Other than that, how was the play, Mrs. Lincoln? Campbell has become a master of not sugarcoating the truth, so he deserves credit for telling some hard truths. The Lions sat several key starters and the Steelers kept several key players on the field for the whole first half, but there were just too many simple, fundamental mistakes like poor tackling and dumb penalties by the Lions that were inexcusable regardless of talent discrepancies.

Anyone look especially bad?

I’d like to give this horrific honorific to linebacker Jalen Reeves-Maybin, who was beaten by tight end Pat Freiermuth on the Steelers’ first touchdown, was burned by (trigger warning, Lions fans) tight end Eric Ebron and got greedy when he tried for a strip sack and got neither. But the player who frightened me was Tim Boyle, who started and played into the third quarter. He didn’t look good last week, when he almost threw two interceptions, and he almost threw two more picks — on the first series to Joe Haden and in the third quarter when he threw too late to Geronimo Allison and into double coverage. Boyle had a third-down pass batted down at the line of scrimmage and threw behind Amon-Ra St. Brown on another third down that should have been a fairly easy completion. He was also called for intentional grounding. Boyle was 7 of 15 for 44 yards, 2.9 yards per attempt and a 53.5 passer rating. I expected a lot more out of Aaron Rodgers’ former backup who looked good in training camp.

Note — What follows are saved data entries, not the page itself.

-- ==== Sys2Proof/Safety.lean ====
section
/-! DEFINITION. What counts as a safe run, in the terms the statements use: the operand contract of R138, what holds of
the output ports after an evaluation, and the spec's table of which operation sets which flag. -/

namespace Sys2Proof

open Machine

/-- R138: the host owes the block one of the 27 defined codes. -/
def ContractMet (s : State) : Prop :=
  ∃ i, decode s.op = .ok i

/-- R123 and R101(d): at most one flag is 1, and a divide-by-zero flag of 1 comes with the result 0. -/
def FlagsConsistent (s : State) : Prop :=
  ¬(s.overflow = true ∧ s.divideByZero = true) ∧ (s.divideByZero = true → s.result = 0#64)

/-- R135: the outputs are the response to the request now on the inputs. -/
def Settled (s : State) : Prop :=
  ∃ i, decode s.op = .ok i ∧ s.response = alu i s.a s.b

/-- R37: the operations that read `a` only. -/
def unaryOperations : List Instr := [.not, .neg, .u2f, .s2f, .u2d, .s2d]

/-- The exact result `z` lies outside the signed range of a Word. -/
def OutsideSigned (z : Int) : Prop := z < minSigned ∨ maxSigned < z

/-- R13, column `overflow` of its table: when an operation sets the flag. -/
def OverflowSet (i : Instr) (a b : Word) : Prop :=
  match i with
  | .and | .or | .nor | .xor | .nand | .xnor | .not => False
  | .lsl | .lsr | .rol | .ror | .asr => False
  | .neg => signedOf a = minSigned
  | .addu => unsignedOf a + unsignedOf b > maxUnsigned
  | .adds => OutsideSigned (signedOf a + signedOf b)
  | .subu => unsignedOf a < unsignedOf b
  | .subs => OutsideSigned (signedOf a - signedOf b)
  | .mulu => unsignedOf a * unsignedOf b > maxUnsigned
  | .muls => OutsideSigned (signedOf a * signedOf b)
  | .divu | .modu | .mods => False
  | .divs => signedOf a = minSigned ∧ signedOf b = -1
  | .u2f | .s2f | .u2d | .s2d => False

/-- R13, column `divideByZero` of its table: when an operation sets the flag. -/
def DivideByZeroSet (i : Instr) (b : Word) : Prop :=
  i ∈ [Instr.divu, .divs, .modu, .mods] ∧ b = 0#64

/-- R60: the operation applies the Boolean operator `f` to each of the 64 bit positions, with both flags 0, and drives
no input port. -/
def ActsBitwise (i : Instr) (f : Bool → Bool → Bool) : Prop :=
  ∀ s : State, ∃ t, exec i s = .next t
    ∧ (∀ k, k < 64 → t.result.getLsbD k = f (s.a.getLsbD k) (s.b.getLsbD k))
    ∧ t.overflow = false ∧ t.divideByZero = false ∧ t.request = s.request

/-- R72 to R76: bit `k` of the result is `f` of the operand word, the amount `n = s(b)` and `k`, with both flags 0 (R70),
and no input port is driven. -/
def MovesBits (i : Instr) (f : Word → Int → Nat → Bool) : Prop :=
  ∀ s : State, ∃ t, exec i s = .next t
    ∧ (∀ k, k < 64 → t.result.getLsbD k = f s.a (signedOf s.b) k)
    ∧ t.overflow = false ∧ t.divideByZero = false ∧ t.request = s.request

/-- R106: the conversion gives the pattern in format `f` of the operand's value in a mode, with both flags 0 (R105), and
drives no input port. -/
def ConvertsTo (i : Instr) (f : FloatFormat) (mode : Signedness) : Prop :=
  ∀ s : State, ∃ t, exec i s = .next t
    ∧ t.result.toNat = convert f (valueIn mode s.a)
    ∧ t.overflow = false ∧ t.divideByZero = false ∧ t.request = s.request

/-- R110: the integers the converter is given. -/
abbrev ConvertibleRange (v : Int) : Prop := minSigned ≤ v ∧ v ≤ maxUnsigned

end Sys2Proof
end

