-- ==== Sys2Proof/Tests/Slice0.lean ====
section
/-! SUPPORT. Named tests of the model, with expected values from spec/95_test_vectors.md and the tables of
30_encoding.md, and a witness for the hypotheses of every statement that has some. -/

namespace Sys2Proof.Tests

open Sys2Proof.Machine

/-- The response of one step from reset with a request on the input ports. -/
def respond (op : BitVec 6) (a b : Word) : Option Response :=
  match step (State.reset.present { op := op, a := a, b := b }) with
  | .next t => some t.response
  | .fault _ => none
  | .refused _ => none

/-! ## Decoding: the codes as R36 writes them, field by field -/

theorem test_decode_logical :
    decode 0b000000#6 = .ok .and ∧ decode 0b000010#6 = .ok .or ∧ decode 0b000100#6 = .ok .nor
    ∧ decode 0b000110#6 = .ok .xor ∧ decode 0b001000#6 = .ok .nand ∧ decode 0b001010#6 = .ok .xnor
    ∧ decode 0b001100#6 = .ok .not := ⟨rfl, rfl, rfl, rfl, rfl, rfl, rfl⟩

theorem test_decode_shift :
    decode 0b010000#6 = .ok .lsl ∧ decode 0b010010#6 = .ok .lsr ∧ decode 0b010100#6 = .ok .rol
    ∧ decode 0b010110#6 = .ok .ror ∧ decode 0b011000#6 = .ok .asr := ⟨rfl, rfl, rfl, rfl, rfl⟩

theorem test_decode_arithmetic :
    decode 0b100000#6 = .ok .neg ∧ decode 0b100010#6 = .ok .addu ∧ decode 0b100011#6 = .ok .adds
    ∧ decode 0b100100#6 = .ok .subu ∧ decode 0b100101#6 = .ok .subs ∧ decode 0b100110#6 = .ok .mulu
    ∧ decode 0b100111#6 = .ok .muls := ⟨rfl, rfl, rfl, rfl, rfl, rfl, rfl⟩

theorem test_decode_divide :
    decode 0b101000#6 = .ok .divu ∧ decode 0b101001#6 = .ok .divs ∧ decode 0b101010#6 = .ok .modu
    ∧ decode 0b101011#6 = .ok .mods := ⟨rfl, rfl, rfl, rfl⟩

theorem test_decode_conversion :
    decode 0b110000#6 = .ok .u2f ∧ decode 0b110001#6 = .ok .s2f ∧ decode 0b110010#6 = .ok .u2d
    ∧ decode 0b110011#6 = .ok .s2d := ⟨rfl, rfl, rfl, rfl⟩

/-- V-RES-1 to V-RES-8. -/
theorem test_decode_reserved :
    decode 0x01#6 = .error .mode ∧ decode 0x0E#6 = .error .function ∧ decode 0x11#6 = .error .mode
    ∧ decode 0x1A#6 = .error .function ∧ decode 0x21#6 = .error .mode ∧ decode 0x2C#6 = .error .function
    ∧ decode 0x34#6 = .error .function ∧ decode 0x3F#6 = .error .function :=
  ⟨rfl, rfl, rfl, rfl, rfl, rfl, rfl, rfl⟩

/-- R32: the fields of 0x2B (MODS) are class 10, function 101, mode 1. -/
theorem test_fields : selectOf 0x2B#6 = { cls := 0b10#2, fn := 0b101#3, mode := 0b1#1 } := by decide

theorem test_table_word : decodeTableWord 8 0x29 = some .divs ∧ decodeTableWord 8 0x2D = none := ⟨rfl, rfl⟩

theorem test_with_fetch_word :
    step (State.reset.withFetchWord 8 0x0C)
      = .next { State.reset with op := 0x0C#6, result := 0xFFFFFFFFFFFFFFFF#64 } := rfl

/-! ## WellFormed: an ill-formed term for each check -/

/-- Class 00 has no function 7 (R36, second table). -/
theorem test_ill_formed_function :
    ({ cls := 0#2, fn := 7#3, mode := 0#1 } : Select).functionAssigned = false
    ∧ ({ cls := 0#2, fn := 7#3, mode := 0#1 } : Select).wellFormed = false := by decide

/-- Negate, class 10 function 000, has no mode (R34). -/
theorem test_ill_formed_mode :
    ({ cls := 2#2, fn := 0#3, mode := 1#1 } : Select).functionAssigned = true
    ∧ ({ cls := 2#2, fn := 0#3, mode := 1#1 } : Select).modeAllowed = false
    ∧ ({ cls := 2#2, fn := 0#3, mode := 1#1 } : Select).wellFormed = false := by decide

theorem test_well_formed : Instr.wellFormed .mods = true ∧ Instr.wellFormed .and = true := by decide

/-! ## One step of each operation, from the vectors of 95_test_vectors.md section 2 -/

/-- V-LOG-1, `AND(71777214530532181, 1085102592335238451)`. -/
theorem test_and_v_log_1 :
    respond 0x00#6 0x00FF00FF0F0F3355#64 0x0F0F0F0F00FF5533#64 = some ⟨0x000F000F000F1111#64, false, false⟩ := by decide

All right, but did anyone look good?

I won’t bother mentioning Pro Bowl punter Jack Fox, since he’s always good and boomed a 70-yard punt to the Steelers’ 3-yard line. I don’t like to read a ton into the late portions of preseason games, when coaches put in a lot of players who are on the edges of the roster bubble. But David Blough did a great job leading the offense after he came in midway through the third quarter and led the Lions to three scoring drives as they mounted a comeback. Blough completed 70.6% of passes and threw for 143 yards and a touchdown, plus showed great scrambling ability. He should be in the lead for the backup spot. I hope he gets the start next week to see how he fares against better players. Two defensive players I keep noticing are tackle Kevin Strong and nickel cornerback A.J. Parker. Strong is always active and effective. He pushed offensive lineman Dan Moore Jr. back so far that running back Anthony McFarland Jr. almost didn’t get out of his own end zone. Parker, an undrafted rookie from Kanas State, made a couple of nice plays on Najee Harris in the first half, including a big hit to break up a pass and a tackle for a 3-yard loss.